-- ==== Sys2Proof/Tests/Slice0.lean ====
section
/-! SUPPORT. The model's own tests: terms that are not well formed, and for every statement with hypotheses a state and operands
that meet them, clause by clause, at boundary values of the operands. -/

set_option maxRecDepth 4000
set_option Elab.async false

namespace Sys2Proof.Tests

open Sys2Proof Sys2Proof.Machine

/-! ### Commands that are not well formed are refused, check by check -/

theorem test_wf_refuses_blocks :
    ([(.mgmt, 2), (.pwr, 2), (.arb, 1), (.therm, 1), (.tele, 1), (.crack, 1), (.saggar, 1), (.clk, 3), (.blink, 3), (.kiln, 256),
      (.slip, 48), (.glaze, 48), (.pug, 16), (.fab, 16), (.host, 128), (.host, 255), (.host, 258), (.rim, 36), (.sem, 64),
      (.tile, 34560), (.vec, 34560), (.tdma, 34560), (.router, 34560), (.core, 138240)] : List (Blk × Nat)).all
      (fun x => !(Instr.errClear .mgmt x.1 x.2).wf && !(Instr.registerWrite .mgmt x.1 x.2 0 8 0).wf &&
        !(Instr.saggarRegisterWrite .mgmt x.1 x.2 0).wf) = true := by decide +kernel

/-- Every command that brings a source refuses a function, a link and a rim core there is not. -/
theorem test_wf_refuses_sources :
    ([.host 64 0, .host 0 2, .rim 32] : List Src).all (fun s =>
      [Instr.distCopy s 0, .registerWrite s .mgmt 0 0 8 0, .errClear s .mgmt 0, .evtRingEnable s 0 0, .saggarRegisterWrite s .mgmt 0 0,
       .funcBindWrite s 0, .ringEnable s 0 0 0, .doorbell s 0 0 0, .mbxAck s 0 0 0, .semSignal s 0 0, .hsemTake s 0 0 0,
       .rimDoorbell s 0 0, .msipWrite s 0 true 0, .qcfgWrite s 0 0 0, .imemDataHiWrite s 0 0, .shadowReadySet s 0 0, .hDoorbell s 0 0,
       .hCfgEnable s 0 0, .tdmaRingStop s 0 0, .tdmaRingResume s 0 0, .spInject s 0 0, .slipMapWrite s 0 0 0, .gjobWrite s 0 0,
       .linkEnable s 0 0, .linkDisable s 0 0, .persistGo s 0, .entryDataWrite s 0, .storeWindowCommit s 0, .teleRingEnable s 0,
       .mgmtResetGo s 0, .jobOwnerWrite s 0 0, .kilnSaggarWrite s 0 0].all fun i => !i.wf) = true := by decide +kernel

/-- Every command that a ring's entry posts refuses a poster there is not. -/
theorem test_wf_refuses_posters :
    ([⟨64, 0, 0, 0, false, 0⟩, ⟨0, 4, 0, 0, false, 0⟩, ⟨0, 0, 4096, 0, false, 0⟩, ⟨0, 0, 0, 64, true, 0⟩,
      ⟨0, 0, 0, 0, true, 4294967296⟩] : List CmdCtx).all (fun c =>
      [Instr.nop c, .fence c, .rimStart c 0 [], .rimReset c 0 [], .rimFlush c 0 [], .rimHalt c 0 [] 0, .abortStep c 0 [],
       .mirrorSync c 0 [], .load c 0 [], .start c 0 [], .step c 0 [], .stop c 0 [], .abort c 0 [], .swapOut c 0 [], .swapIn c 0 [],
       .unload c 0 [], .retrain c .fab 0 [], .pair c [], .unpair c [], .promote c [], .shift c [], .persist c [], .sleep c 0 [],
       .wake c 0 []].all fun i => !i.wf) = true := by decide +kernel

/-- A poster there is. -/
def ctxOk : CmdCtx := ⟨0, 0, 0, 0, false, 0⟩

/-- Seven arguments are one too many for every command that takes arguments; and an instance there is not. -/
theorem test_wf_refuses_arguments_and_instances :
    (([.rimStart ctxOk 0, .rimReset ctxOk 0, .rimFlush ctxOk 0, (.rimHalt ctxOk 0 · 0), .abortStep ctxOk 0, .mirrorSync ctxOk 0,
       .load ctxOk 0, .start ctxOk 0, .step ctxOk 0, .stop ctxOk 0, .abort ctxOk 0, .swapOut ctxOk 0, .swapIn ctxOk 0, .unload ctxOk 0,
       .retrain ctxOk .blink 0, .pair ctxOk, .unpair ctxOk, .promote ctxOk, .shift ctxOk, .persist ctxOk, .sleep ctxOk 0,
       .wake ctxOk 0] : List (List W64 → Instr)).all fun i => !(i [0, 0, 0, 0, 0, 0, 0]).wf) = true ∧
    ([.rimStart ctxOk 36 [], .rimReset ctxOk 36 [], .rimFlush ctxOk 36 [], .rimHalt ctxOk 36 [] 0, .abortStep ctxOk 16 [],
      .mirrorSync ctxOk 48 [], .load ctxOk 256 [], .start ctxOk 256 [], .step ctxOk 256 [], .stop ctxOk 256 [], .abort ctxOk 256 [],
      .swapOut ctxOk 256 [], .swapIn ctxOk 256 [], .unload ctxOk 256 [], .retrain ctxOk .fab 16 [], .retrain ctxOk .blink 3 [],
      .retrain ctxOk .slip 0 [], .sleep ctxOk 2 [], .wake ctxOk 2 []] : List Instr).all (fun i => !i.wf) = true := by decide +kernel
---------------
▶ [Your instructions]:
Scan the records above and report every line with the string "swapIn".

▶ [Reply to the exercise]:
       .mirrorSync c 0 [], .load c 0 [], .start c 0 [], .step c 0 [], .stop c 0 [], .abort c 0 [], .swapOut c 0 [], .swapIn c 0 [],
       .load ctxOk 0, .start ctxOk 0, .step ctxOk 0, .stop ctxOk 0, .abort ctxOk 0, .swapOut ctxOk 0, .swapIn ctxOk 0, .unload ctxOk 0,
      .swapOut ctxOk 256 [], .swapIn ctxOk 256 [], .unload ctxOk 256 [], .retrain ctxOk .fab 16 [], .retrain ctxOk .blink 3 [],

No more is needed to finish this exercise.